Author: Brad Green & Shyam Seshadri
AngularJS is a hot topic and rapidly becoming the must-use client side MVC library, but the documentation is terrible. So a book on the topic written by two Google programmers working on the project sounds like a great idea.
And it very nearly is. This is a good book spoiled by lots of silly mistakes. However, if your threshold for mistakes is low then it is still worth considering as a way of getting started with and even getting inside AngularJS. The best part of the book is probably the beginning in that it manages to talk you into AngularJS by explaining the why and then the how. Later on the book has a tendency to degenerate into longer listings, slightly off topic subjects and incomplete explanations which when coupled with the typos makes it much more difficult to extract any goodness.
There is an errata list and there are corrected examples that you can download but it doesn't make the book an easy read.
Chapter 1 forms a very general introduction to AngularJS. It explains the basic idea of MVC with just enough detail for you to see how it relates to AngularJS. It explains databinding, dependency injection and directives which are key features. Notice that this is a very conversational approach. If you prefer a more definition based approach as you might find in a manual re-write this isn't going to please you. It leaves out a lot of detail - mostly obvious or irrelevant detail - and you are going to have to find out about it from the reference documenation.
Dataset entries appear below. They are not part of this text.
theorem execPcieStoreSet_keeps (mb : Mb) (s : State) (h0 : s.Keeps K) : Kept K (execPcieStoreSet mb s) := by
  unfold execPcieStoreSet
  try dsimp only
  repeat' (first | (simp +contextual (maxDischargeDepth := 30) [*]; done) | intro _ | split
                 | refine runCmd_keeps _ _ _ _ ?_ ?_ | refine (CmdResult.keeps_done _ _).2 ?_ | refine (kept_next _).2 ?_ | refine State.onPort_keeps _ _ _ _ _ _ ?_)

theorem execCarouselCountersRead_keeps (mb : Mb) (s : State) (h0 : s.Keeps K) : Kept K (execCarouselCountersRead mb s) := by
  unfold execCarouselCountersRead
  try dsimp only
  repeat' (first | (simp +contextual (maxDischargeDepth := 30) [*]; done) | intro _ | split
                 | refine runCmd_keeps _ _ _ _ ?_ ?_ | refine (CmdResult.keeps_done _ _).2 ?_ | refine (kept_next _).2 ?_ | refine State.onPu_keeps _ _ _ _ ?_)

@[simp] theorem State.resetHwm_keeps (s : State) (p : Nat) (h0 : s.Keeps K) : (State.resetHwm s p).Keeps K := by
  unfold State.resetHwm
  (repeat' split) <;> simp +contextual (maxDischargeDepth := 30) [*]

theorem execBufferHwmRead_keeps (mb : Mb) (s : State) (h0 : s.Keeps K) : Kept K (execBufferHwmRead mb s) := by
  unfold execBufferHwmRead
  try dsimp only
  repeat' (first | (simp +contextual (maxDischargeDepth := 30) [*]; done) | intro _ | split
                 | refine runCmd_keeps _ _ _ _ ?_ ?_ | refine (CmdResult.keeps_done _ _).2 ?_ | refine (kept_next _).2 ?_ | refine State.onPort_keeps _ _ _ _ _ _ ?_)

theorem execVoqAdmit_keeps (src : SrcNo) (vc : VcNo) (s : State) (h0 : s.Keeps K) : Kept K (execVoqAdmit src vc s) := by
  unfold execVoqAdmit
  simp [h0]

theorem execFirstStageSlot_keeps (s : State) (h0 : s.Keeps K) : Kept K (execFirstStageSlot s) := by
  unfold execFirstStageSlot
  simp [h0]

theorem execSecondStageSlot_keeps (s : State) (h0 : s.Keeps K) : Kept K (execSecondStageSlot s) := by
  unfold execSecondStageSlot
  simp [h0]

theorem execPeriodStart_keeps (s : State) (h0 : s.Keeps K) : Kept K (execPeriodStart s) := by
  unfold execPeriodStart
  simp [h0]

theorem execOutputCellArrival_keeps (o : PuNo) (s : State) (h0 : s.Keeps K) : Kept K (execOutputCellArrival o s) := by
  unfold execOutputCellArrival
  simp [h0]

theorem execReseqGapSkip_keeps (p : PortNo) (src : SrcNo) (vc : VcNo) (s : State) (h0 : s.Keeps K) : Kept K (execReseqGapSkip p src vc s) := by
  unfold execReseqGapSkip
  try dsimp only
  repeat' (first | (simp +contextual (maxDischargeDepth := 30) [*, foldl_keeps]; done) | intro _ | split
                 | refine foldl_keeps _ _ _ ?_ ?_ | refine (kept_next _).2 ?_)

theorem execMiddleBufferDrainEnd_keeps (m : MidNo) (s : State) (h0 : s.Keeps K) : Kept K (execMiddleBufferDrainEnd m s) := by
  unfold execMiddleBufferDrainEnd
  simp [h0]

theorem execMiddleBufferReturn_keeps (m : MidNo) (s : State) (h0 : s.Keeps K) : Kept K (execMiddleBufferReturn m s) := by
  unfold execMiddleBufferReturn
  simp [h0]

@[simp] theorem State.moverRead_keeps (s : State) (id : Nat) (r : MoverRing) (k : Nat) (rd : MoverRead) (desc : Option Nat) (g : Geid) (inst : BitVec 12) (a : BitVec 64) (n : Nat) (cls : BitVec 3) (h0 : s.Keeps K) : (State.moverRead s id r k rd desc g inst a n cls).Keeps K := by
  unfold State.moverRead
  simp (maxDischargeDepth := 30) [h0]

@[simp] theorem State.moverWrite_keeps (s : State) (id : Nat) (r : MoverRing) (d : DescRun) (off : Nat) (data : List Byte) (poison : Bool) (h0 : s.Keeps K) : (State.moverWrite s id r d off data poison).Keeps K := by
  unfold State.moverWrite
  simp (maxDischargeDepth := 30) [h0]

@[simp] theorem State.killDesc_keeps (s : State) (id k : Nat) (h0 : s.Keeps K) : (State.killDesc s id k).Keeps K := by
  unfold State.killDesc
  (repeat' split) <;> simp (maxDischargeDepth := 30) [*]

@[simp] theorem State.ringFailed_keeps (s : State) (id : Nat) (h0 : s.Keeps K) : (State.ringFailed s id).Keeps K := by
  unfold State.ringFailed
  (repeat' split) <;> simp (maxDischargeDepth := 30) [*]

@[simp] theorem State.failDesc_keeps (s : State) (id k : Nat) (st : BitVec 8) (h0 : s.Keeps K) : (State.failDesc s id k st).Keeps K := by
  unfold State.failDesc
  simp (maxDischargeDepth := 30) [h0]

theorem State.stepRecord_keeps (s : State) (id : Nat) (r : MoverRing) (h0 : s.Keeps K) {x : State} (h : State.stepRecord s id r = some x) : x.Keeps K := by
  unfold State.stepRecord at h; (repeat' split at h) <;> first | (cases h; done) | (cases h; simp (maxDischargeDepth := 30) [*]; done)

theorem State.stepWrite_keeps (s : State) (id : Nat) (r : MoverRing) (h0 : s.Keeps K) {x : State} (h : s.stepWrite id r = some x) : x.Keeps K := by
  unfold State.stepWrite at h
  dsimp only at h
  repeat' split at h
  all_goals cases h
  all_goals simp (maxDischargeDepth := 30) [h0]
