-- ==== Sys2Proof/Laws/KeepsManagement.lean ====
section
/-!
SUPPORT. What the commands of the mailboxes, the fabric, faults, firmware and the Governor leave alone: the queue, the part and the clock, and the bounds `State.Sound`. One lemma per operation.
-/

namespace Sys2Proof.Machine

set_option linter.unusedTactic false
set_option linter.unreachableTactic false
set_option linter.unnecessarySeqFocus false
set_option linter.unusedSimpArgs false

variable {K : List Instr × Part × Nat}

@[simp] theorem State.modPmon_keeps (s : State) (mon : Nat) (f : Pmon → Pmon) (h0 : s.Keeps K) : (State.modPmon s mon f).Keeps K := by
  unfold State.modPmon
  exact h0

@[simp] theorem State.pmonSync_keeps (s : State) (mon : Nat) (h0 : s.Keeps K) : (State.pmonSync s mon).Keeps K := by
  unfold State.pmonSync
  try dsimp only
  repeat' (first | (simp +contextual (maxDischargeDepth := 30) [*]; done) | intro _ | split | refine State.each_keeps _ _ _ ?_ ?_)

@[simp] theorem State.captureMon_keeps (s : State) (mon : Nat) (h0 : s.Keeps K) : (State.captureMon s mon).Keeps K := by
  unfold State.captureMon
  simp (maxDischargeDepth := 30) [h0]

@[simp] theorem State.captureMarks_keeps (s : State) (p : Nat) (clear : Bool) (h0 : s.Keeps K) : (State.captureMarks s p clear).Keeps K := by
  unfold State.captureMarks
  simp (maxDischargeDepth := 30) [h0]

@[simp] theorem State.capture_keeps (s : State) (skewOk : Bool) (h0 : s.Keeps K) : (State.capture s skewOk).Keeps K := by
  unfold State.capture
  (repeat' split) <;> simp +contextual (maxDischargeDepth := 30) [*]

@[simp] theorem State.passSnapshot_keeps (s : State) (before : Nat) (h0 : s.Keeps K) : (State.passSnapshot s before).Keeps K := by
  unfold State.passSnapshot
  (repeat' split) <;> simp (maxDischargeDepth := 30) [*]

@[simp] theorem State.fabricConfig_keeps (s : State) (pl : Nat) (h0 : s.Keeps K) : (s.fabricConfig pl).Keeps K := by
  have hw (m : Mgmt) (f : DirCopy → DirCopy) (h : m.Keeps K) : (m.writeDir f).Keeps K := Mgmt.writeDir_keeps m f h
  simp only [State.fabricConfig]
  repeat' split
  all_goals simp (maxDischargeDepth := 30) [h0, hw]

theorem execFabricConfig_keeps (mb : Mb) (s : State) (h0 : s.Keeps K) : Kept K (execFabricConfig mb s) := by
  unfold execFabricConfig
  try dsimp only
  repeat' (first | (simp +contextual (maxDischargeDepth := 30) [*]; done) | intro _ | split
                 | refine runCmd_keeps _ _ _ _ ?_ ?_ | refine (CmdResult.keeps_done _ _).2 ?_ | refine (kept_next _).2 ?_)

@[simp] theorem State.modStaged_keeps (s : State) (f : Staged → Staged) (h0 : s.Keeps K) : (State.modStaged s f).Keeps K := by
  unfold State.modStaged
  exact h0

theorem execRouteWrite_keeps (mb : Mb) (s : State) (h0 : s.Keeps K) : Kept K (execRouteWrite mb s) := by
  unfold execRouteWrite
  try dsimp only
  repeat' (first | (simp +contextual (maxDischargeDepth := 30) [*, foldl_keeps]; done) | intro _ | split
                 | refine foldl_keeps _ _ _ ?_ ?_ | refine runCmd_keeps _ _ _ _ ?_ ?_ | refine (CmdResult.keeps_done _ _).2 ?_ | refine (kept_next _).2 ?_)

theorem execGroupWrite_keeps (mb : Mb) (s : State) (h0 : s.Keeps K) : Kept K (execGroupWrite mb s) := by
  unfold execGroupWrite
  try dsimp only
  repeat' (first | (simp +contextual (maxDischargeDepth := 30) [*]; done) | intro _ | split
                 | refine runCmd_keeps _ _ _ _ ?_ ?_ | refine (CmdResult.keeps_done _ _).2 ?_ | refine (kept_next _).2 ?_)

theorem execWindowWrite_keeps (mb : Mb) (s : State) (h0 : s.Keeps K) : Kept K (execWindowWrite mb s) := by
  unfold execWindowWrite
  try dsimp only
  repeat' (first | (simp +contextual (maxDischargeDepth := 30) [*]; done) | intro _ | split
                 | refine runCmd_keeps _ _ _ _ ?_ ?_ | refine (CmdResult.keeps_done _ _).2 ?_ | refine (kept_next _).2 ?_)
The next chapter continues in the same way explaining things in a little more depth with a look at controllers, two way databinding, lists, CSS, expressions, scopes, $watch, modules, routes, directives and validating user input. A long chapter? Yes and it more or less completes what the book has to say about using AngularJS. From here the book is mostly about the bigger picture of working with AngularJS.
Chapter 3 is about using various tools to control an AngularJS project i.e. a fairly big project. If you are learning AngularJS then your first concern will be with small projects so perhaps this is a bit premature. The tools discussed include the excellent JetBrains Webstorm IDE, but not my favourite NetBeans. It also covers Yeoman, Karma and Batarag. It makes you wonder if open source projects are in some sort of competition to use the silliest name possible. How useful you find this chapter will depend on what size of project you are considering. Chapter 4 continues with a consideration of testing and overall architecture.
Chapter 5 moves back to consider something more basic - communicating with servers. It considers mostly the HTTP and strict REST implementations. Chapter 6 is about the Directives API and creating your own. Chapter 7 is about general stuff, location, cookies and so on; and the final chapter is a set of recipies and tips.
If you are already familiar with AngularJS then you might find the later chapters useful, but only if you find the tools described are what you want to use. Even if they ar,e be prepared to work hard at some of the sections which are not as clear as the first two chapters.
So is the book recommended?
Put simply there are too many problems with it to be able to recommend it unconditionally. There is also the problem that most of the goodness is in the first two chapters which, at 46 pages, don't even make up a third of the book. So if you are desperately seeking an introduction of AngularJS then buy a copy, but you have been warned.